Collected data entries:
════

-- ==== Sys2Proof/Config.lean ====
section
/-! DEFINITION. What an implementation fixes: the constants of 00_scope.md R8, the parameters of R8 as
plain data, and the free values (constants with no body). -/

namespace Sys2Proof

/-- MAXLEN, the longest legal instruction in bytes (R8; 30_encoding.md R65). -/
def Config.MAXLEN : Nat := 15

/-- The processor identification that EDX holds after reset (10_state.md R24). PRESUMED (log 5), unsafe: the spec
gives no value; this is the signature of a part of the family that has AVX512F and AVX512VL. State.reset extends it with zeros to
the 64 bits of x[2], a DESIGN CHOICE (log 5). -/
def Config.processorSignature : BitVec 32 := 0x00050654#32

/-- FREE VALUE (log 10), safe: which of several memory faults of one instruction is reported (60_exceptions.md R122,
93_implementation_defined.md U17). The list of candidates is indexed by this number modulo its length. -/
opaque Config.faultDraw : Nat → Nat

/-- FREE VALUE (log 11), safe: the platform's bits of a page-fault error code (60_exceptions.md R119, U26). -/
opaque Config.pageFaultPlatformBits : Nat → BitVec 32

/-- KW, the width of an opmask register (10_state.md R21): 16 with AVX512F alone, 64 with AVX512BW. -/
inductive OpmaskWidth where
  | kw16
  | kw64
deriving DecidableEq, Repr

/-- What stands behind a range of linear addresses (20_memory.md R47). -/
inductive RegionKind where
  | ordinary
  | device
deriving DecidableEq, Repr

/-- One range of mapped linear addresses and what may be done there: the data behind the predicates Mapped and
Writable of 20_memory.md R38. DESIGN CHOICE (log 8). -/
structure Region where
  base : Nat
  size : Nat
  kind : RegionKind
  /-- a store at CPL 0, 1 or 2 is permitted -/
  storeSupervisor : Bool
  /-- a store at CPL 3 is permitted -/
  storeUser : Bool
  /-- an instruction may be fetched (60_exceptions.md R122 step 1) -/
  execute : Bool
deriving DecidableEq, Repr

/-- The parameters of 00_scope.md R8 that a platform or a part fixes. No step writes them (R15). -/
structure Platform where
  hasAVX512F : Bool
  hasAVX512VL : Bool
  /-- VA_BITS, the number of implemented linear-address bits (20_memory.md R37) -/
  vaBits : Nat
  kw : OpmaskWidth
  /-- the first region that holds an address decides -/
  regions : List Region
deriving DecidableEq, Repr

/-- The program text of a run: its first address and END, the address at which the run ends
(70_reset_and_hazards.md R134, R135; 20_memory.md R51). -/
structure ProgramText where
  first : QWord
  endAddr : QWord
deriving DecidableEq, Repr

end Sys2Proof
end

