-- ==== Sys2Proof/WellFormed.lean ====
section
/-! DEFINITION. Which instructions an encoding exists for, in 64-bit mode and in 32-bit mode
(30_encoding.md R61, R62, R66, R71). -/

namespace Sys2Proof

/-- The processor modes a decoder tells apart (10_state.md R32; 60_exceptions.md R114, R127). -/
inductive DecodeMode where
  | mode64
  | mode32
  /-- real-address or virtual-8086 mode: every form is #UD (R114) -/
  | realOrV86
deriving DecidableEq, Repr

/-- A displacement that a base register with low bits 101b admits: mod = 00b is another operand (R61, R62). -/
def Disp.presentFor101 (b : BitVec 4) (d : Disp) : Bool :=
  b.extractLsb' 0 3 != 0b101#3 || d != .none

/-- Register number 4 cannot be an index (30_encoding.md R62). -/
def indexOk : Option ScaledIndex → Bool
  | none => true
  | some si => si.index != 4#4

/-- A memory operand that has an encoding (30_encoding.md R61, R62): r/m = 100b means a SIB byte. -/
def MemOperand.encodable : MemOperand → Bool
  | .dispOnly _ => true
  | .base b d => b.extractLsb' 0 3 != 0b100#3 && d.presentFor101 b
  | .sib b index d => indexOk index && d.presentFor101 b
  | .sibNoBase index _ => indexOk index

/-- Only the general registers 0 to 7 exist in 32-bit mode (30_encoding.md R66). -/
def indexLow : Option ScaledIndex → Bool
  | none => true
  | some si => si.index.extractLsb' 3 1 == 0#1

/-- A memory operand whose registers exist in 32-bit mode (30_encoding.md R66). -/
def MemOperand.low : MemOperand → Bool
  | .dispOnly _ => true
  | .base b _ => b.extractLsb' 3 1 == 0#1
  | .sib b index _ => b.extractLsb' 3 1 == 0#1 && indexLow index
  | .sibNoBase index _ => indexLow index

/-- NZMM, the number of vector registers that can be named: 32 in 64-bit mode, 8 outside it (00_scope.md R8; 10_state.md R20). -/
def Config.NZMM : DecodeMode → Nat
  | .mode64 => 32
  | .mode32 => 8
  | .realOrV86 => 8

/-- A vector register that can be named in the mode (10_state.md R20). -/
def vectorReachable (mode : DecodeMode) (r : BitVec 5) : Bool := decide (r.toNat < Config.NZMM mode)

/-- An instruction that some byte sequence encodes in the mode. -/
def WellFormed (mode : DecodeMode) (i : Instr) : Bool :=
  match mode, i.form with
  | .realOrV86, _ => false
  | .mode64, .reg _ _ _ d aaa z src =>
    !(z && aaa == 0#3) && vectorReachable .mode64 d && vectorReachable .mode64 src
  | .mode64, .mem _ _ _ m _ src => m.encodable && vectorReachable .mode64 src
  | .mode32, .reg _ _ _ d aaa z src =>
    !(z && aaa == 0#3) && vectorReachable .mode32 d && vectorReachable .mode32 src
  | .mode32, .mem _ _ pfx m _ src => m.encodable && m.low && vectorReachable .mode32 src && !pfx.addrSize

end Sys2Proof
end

════

Your objective » Reproduce exactly the lines from the one containing "src && !pfx.addrSize" through the last line of the records, both included, and nothing else.

Answer »
  | .mode32, .mem _ _ pfx m _ src => m.encodable && m.low && vectorReachable .mode32 src && !pfx.addrSize

end Sys2Proof
end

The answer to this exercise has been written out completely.